Aim of the exercise: Reproduce the entries shown below only from the line with "RUN_RANGE (R358). -/" down to the line with "none => c.ranOut", keeping both end lines and copying each one exactly.

───── Supplied information

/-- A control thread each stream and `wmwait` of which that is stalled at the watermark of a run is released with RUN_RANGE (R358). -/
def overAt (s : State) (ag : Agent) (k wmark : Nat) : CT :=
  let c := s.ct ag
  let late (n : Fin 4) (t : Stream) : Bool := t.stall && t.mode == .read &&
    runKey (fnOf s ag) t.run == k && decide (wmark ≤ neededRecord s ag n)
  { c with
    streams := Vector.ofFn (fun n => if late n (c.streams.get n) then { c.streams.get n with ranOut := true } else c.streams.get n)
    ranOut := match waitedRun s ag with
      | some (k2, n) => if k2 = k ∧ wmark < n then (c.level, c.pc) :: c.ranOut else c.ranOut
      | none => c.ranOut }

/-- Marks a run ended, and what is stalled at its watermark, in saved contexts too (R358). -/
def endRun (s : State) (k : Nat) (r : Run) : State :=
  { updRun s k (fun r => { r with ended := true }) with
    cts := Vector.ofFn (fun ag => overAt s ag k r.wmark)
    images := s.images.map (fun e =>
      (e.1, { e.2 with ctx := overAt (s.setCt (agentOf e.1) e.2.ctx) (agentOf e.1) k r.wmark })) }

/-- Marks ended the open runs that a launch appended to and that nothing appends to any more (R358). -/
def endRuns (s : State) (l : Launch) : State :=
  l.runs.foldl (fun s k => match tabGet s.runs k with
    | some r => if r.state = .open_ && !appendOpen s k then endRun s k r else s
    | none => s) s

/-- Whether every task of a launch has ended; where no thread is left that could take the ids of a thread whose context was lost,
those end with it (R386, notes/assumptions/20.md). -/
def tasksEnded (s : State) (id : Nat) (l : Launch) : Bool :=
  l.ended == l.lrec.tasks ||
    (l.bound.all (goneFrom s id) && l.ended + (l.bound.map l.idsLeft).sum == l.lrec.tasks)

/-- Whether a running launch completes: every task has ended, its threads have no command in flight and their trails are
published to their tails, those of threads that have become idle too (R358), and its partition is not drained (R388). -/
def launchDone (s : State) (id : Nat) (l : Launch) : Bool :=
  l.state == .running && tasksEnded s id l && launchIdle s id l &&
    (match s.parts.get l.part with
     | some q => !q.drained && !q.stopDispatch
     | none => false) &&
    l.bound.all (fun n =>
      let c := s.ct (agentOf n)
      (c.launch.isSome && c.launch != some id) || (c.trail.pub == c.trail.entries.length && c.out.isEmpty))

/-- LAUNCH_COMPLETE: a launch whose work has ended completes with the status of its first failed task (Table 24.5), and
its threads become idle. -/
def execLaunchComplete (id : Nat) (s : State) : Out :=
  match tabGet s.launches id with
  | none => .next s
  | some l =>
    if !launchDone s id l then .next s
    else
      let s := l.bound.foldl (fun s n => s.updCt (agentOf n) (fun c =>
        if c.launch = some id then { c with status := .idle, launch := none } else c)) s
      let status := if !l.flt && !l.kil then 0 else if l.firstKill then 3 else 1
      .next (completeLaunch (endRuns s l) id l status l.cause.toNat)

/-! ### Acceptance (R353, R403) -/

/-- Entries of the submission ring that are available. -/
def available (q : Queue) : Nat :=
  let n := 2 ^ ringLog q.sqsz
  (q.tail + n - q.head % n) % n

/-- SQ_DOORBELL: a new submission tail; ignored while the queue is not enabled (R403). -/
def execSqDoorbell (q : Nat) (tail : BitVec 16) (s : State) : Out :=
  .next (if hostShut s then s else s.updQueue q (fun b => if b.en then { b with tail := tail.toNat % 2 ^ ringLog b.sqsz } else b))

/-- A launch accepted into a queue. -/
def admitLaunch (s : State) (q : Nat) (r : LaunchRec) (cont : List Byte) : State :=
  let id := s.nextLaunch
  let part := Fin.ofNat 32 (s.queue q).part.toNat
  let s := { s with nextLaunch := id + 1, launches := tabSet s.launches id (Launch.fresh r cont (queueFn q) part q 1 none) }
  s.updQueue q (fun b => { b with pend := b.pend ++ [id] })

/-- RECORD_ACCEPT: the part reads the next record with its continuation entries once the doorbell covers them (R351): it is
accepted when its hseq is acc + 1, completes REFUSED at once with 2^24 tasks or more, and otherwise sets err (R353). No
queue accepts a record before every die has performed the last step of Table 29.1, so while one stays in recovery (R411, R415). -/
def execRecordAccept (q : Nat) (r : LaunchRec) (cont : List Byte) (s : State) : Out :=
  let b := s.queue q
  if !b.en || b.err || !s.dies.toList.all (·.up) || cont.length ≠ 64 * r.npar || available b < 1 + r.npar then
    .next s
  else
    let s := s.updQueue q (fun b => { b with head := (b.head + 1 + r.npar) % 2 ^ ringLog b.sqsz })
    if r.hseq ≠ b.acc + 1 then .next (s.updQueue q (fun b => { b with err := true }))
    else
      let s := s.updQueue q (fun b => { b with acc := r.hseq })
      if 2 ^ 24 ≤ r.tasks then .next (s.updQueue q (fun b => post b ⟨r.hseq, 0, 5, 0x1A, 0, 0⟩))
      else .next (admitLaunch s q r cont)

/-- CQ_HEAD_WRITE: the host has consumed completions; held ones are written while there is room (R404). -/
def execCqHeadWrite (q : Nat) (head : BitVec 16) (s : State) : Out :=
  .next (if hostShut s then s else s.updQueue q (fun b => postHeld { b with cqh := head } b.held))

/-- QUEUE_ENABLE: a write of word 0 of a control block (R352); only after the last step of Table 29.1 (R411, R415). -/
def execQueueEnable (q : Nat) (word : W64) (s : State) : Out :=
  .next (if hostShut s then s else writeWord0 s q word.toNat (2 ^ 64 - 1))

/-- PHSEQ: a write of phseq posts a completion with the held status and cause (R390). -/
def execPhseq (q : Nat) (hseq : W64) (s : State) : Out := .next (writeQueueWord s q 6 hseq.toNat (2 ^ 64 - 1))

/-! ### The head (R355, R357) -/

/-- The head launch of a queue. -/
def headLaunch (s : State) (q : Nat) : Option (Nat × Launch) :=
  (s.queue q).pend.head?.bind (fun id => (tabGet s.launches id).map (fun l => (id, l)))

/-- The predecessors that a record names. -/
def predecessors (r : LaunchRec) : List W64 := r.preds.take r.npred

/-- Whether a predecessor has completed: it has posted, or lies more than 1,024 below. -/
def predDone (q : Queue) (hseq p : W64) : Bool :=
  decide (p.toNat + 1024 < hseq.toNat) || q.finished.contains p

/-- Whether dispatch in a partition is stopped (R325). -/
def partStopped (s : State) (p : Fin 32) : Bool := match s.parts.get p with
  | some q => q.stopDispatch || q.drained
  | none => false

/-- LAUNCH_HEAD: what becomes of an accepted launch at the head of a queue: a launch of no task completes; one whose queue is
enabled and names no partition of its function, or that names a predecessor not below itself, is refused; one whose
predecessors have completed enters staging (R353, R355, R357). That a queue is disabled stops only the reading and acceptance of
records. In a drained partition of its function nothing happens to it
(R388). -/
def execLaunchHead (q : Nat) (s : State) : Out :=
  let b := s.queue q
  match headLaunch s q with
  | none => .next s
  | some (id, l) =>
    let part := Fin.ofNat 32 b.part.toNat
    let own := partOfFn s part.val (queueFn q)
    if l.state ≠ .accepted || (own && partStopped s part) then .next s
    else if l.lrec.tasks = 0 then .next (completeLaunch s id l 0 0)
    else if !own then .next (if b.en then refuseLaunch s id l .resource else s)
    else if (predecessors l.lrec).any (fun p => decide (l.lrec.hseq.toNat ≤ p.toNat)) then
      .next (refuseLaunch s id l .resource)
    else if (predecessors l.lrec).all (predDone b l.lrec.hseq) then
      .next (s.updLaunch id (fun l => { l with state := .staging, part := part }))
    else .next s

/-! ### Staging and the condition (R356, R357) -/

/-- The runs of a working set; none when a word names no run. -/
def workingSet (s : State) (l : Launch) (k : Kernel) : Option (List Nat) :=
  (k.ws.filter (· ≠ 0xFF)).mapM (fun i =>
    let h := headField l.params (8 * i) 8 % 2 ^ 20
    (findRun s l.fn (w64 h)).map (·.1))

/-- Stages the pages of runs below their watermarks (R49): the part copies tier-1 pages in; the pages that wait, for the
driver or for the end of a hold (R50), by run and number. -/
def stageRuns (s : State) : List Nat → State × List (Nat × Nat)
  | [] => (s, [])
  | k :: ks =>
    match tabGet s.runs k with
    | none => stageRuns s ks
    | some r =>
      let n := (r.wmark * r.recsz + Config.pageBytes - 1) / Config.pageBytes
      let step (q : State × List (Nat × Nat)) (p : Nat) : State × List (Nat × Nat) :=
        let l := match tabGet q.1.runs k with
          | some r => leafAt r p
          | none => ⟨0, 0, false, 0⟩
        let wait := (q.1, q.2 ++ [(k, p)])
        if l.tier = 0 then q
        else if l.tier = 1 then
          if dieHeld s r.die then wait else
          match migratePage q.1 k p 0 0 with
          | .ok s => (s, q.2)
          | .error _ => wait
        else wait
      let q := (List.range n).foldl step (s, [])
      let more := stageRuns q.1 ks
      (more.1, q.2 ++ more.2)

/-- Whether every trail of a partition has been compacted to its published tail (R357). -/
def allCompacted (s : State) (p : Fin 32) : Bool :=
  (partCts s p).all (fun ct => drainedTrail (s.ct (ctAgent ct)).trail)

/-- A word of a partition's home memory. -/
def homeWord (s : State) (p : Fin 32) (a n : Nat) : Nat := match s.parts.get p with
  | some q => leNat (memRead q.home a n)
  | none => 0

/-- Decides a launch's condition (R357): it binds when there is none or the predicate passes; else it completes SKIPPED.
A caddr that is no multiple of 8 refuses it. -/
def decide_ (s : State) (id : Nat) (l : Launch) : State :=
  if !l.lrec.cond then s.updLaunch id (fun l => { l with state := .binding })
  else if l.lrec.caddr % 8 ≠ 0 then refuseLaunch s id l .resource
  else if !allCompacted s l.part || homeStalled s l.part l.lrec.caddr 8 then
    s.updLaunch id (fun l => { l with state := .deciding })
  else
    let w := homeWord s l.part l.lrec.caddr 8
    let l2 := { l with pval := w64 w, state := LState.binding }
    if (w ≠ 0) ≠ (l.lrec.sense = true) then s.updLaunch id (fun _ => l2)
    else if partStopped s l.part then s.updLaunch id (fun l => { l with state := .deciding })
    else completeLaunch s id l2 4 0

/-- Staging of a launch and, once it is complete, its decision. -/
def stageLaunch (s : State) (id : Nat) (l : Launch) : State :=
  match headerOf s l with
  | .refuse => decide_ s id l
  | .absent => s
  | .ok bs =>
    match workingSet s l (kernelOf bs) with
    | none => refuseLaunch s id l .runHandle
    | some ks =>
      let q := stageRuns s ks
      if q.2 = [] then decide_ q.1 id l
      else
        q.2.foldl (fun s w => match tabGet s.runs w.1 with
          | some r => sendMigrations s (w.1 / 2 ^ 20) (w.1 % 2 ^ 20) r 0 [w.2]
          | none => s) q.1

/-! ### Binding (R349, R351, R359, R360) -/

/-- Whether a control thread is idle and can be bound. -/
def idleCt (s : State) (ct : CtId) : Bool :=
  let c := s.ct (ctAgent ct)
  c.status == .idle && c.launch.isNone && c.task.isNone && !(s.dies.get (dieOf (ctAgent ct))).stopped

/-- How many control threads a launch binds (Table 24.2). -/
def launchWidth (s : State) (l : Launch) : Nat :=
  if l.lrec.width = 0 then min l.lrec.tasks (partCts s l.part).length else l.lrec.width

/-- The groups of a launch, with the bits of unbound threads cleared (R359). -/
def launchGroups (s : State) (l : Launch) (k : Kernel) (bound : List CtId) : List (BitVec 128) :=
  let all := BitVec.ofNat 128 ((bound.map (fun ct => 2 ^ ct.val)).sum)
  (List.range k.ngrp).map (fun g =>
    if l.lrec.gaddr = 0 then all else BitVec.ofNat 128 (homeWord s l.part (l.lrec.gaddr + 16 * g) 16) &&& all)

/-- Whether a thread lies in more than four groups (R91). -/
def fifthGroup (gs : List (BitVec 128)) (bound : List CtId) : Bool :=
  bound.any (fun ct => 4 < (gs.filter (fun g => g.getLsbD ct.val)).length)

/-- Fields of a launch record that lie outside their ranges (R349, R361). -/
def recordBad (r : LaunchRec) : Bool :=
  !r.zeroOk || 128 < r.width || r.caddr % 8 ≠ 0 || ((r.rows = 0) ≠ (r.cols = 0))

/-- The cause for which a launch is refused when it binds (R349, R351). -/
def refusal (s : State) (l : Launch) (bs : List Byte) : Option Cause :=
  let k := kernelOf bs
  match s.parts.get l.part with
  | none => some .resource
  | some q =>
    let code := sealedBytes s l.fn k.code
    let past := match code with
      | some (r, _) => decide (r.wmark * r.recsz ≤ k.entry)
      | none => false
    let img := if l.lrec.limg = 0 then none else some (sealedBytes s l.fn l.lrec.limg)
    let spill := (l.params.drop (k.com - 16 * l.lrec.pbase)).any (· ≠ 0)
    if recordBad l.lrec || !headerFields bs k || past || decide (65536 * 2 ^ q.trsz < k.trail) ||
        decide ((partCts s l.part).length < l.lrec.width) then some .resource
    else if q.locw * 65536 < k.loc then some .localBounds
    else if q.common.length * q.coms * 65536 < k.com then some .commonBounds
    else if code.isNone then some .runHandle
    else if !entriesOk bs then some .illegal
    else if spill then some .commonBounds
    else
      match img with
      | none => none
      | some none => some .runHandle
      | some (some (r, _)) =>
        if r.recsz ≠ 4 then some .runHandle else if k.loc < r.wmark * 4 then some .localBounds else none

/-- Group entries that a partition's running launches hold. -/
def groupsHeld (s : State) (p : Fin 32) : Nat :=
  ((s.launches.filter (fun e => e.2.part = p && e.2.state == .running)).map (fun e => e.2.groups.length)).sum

──────────
───── Supplied information

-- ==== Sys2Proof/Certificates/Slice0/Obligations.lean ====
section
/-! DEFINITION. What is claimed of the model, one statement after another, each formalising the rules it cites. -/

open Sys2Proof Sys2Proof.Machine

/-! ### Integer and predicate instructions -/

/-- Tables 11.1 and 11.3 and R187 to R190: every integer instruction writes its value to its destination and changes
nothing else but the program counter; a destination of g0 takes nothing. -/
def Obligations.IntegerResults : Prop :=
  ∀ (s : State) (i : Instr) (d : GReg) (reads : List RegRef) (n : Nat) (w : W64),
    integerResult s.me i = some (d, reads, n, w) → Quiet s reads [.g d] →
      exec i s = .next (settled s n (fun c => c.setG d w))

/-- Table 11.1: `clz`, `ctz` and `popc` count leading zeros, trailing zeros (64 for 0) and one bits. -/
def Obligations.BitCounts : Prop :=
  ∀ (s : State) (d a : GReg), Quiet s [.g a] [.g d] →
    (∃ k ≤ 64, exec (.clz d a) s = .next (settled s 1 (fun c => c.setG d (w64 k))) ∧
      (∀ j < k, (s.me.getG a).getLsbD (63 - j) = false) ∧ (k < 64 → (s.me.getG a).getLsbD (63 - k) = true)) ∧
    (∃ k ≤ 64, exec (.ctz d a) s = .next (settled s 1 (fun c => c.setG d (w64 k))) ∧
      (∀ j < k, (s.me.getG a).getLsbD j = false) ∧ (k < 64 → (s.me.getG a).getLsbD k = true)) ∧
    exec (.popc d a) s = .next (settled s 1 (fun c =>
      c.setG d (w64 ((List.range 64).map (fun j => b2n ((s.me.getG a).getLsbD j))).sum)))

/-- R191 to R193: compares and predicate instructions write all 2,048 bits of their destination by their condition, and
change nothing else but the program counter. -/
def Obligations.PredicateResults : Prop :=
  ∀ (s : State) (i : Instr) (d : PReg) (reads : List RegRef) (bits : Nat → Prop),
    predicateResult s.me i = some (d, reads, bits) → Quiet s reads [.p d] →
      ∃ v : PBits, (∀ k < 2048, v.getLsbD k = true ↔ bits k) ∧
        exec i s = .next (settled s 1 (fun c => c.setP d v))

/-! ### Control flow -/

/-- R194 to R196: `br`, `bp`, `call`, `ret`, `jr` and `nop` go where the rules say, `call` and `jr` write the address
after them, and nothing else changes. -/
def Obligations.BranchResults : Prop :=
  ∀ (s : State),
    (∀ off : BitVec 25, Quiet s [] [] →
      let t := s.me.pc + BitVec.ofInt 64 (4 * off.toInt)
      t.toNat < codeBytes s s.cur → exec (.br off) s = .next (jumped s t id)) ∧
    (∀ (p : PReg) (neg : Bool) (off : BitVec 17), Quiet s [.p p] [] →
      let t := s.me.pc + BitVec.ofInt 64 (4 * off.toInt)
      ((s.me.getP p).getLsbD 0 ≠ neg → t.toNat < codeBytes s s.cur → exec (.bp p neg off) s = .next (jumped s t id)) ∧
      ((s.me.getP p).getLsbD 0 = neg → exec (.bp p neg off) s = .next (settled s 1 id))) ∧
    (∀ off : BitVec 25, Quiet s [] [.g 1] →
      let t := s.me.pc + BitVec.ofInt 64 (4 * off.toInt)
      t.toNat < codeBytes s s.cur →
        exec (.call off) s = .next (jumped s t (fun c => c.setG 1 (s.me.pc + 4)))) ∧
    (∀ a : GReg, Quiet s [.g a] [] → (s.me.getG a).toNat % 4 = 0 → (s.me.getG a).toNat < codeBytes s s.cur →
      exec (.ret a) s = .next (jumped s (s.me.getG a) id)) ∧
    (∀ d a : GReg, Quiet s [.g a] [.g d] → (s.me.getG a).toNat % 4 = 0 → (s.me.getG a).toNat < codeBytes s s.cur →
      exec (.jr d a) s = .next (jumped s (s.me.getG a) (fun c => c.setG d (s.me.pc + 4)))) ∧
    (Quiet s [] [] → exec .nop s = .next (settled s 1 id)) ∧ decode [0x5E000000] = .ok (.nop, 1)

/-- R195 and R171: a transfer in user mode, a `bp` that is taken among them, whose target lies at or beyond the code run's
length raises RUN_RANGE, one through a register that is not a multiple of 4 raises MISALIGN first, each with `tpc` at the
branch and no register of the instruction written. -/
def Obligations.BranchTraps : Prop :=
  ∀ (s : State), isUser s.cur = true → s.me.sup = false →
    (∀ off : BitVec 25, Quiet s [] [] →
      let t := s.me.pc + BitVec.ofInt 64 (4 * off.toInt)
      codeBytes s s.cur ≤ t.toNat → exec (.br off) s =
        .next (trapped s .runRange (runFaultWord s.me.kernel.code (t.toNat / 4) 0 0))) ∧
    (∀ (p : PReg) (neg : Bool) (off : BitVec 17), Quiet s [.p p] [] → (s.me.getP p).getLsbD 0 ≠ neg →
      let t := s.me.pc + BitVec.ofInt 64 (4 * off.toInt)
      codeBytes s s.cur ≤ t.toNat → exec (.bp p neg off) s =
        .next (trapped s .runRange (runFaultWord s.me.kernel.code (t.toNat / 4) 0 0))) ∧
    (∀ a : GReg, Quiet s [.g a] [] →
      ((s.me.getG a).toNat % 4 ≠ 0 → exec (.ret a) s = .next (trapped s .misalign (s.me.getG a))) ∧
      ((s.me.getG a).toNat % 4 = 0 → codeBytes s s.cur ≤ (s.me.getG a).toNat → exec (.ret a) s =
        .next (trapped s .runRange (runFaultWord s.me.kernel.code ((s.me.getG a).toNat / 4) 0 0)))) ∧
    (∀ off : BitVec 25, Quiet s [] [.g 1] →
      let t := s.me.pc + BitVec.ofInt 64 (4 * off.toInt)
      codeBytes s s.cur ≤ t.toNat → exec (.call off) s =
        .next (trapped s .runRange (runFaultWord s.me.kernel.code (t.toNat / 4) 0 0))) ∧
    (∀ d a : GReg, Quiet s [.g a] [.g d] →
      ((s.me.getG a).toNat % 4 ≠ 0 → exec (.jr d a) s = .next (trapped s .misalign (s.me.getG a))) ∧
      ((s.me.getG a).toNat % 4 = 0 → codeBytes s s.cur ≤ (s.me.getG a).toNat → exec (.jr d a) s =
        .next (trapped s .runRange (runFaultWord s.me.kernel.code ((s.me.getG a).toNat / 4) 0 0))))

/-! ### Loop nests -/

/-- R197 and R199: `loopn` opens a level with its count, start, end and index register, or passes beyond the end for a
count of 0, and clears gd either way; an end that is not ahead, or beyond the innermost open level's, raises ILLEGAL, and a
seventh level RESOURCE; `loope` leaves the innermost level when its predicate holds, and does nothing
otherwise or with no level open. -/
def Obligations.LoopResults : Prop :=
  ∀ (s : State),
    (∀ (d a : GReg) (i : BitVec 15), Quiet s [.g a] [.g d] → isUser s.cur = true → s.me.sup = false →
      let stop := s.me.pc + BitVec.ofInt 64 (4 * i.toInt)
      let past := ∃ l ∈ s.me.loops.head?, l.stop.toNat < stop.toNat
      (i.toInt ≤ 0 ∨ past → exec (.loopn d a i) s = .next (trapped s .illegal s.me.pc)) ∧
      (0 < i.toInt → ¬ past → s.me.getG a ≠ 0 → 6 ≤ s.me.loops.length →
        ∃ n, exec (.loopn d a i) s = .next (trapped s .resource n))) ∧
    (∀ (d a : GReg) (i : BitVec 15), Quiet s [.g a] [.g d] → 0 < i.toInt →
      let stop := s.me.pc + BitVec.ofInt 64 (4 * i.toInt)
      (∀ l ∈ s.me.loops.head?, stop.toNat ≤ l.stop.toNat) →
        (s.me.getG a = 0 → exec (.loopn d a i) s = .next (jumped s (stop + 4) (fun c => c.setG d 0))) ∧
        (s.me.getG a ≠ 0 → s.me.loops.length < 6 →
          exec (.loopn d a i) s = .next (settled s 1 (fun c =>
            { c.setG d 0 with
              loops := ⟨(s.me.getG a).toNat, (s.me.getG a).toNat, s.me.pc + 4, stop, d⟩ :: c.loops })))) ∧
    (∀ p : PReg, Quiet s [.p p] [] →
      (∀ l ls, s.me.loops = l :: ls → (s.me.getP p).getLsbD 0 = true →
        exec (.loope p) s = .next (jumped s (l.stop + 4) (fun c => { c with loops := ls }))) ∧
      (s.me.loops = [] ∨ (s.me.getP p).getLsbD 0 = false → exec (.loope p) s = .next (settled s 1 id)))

──────────

Expected output:
/-- A control thread each stream and `wmwait` of which that is stalled at the watermark of a run is released with RUN_RANGE (R358). -/
def overAt (s : State) (ag : Agent) (k wmark : Nat) : CT :=
  let c := s.ct ag
  let late (n : Fin 4) (t : Stream) : Bool := t.stall && t.mode == .read &&
    runKey (fnOf s ag) t.run == k && decide (wmark ≤ neededRecord s ag n)
  { c with
    streams := Vector.ofFn (fun n => if late n (c.streams.get n) then { c.streams.get n with ranOut := true } else c.streams.get n)
    ranOut := match waitedRun s ag with
      | some (k2, n) => if k2 = k ∧ wmark < n then (c.level, c.pc) :: c.ranOut else c.ranOut
      | none => c.ranOut }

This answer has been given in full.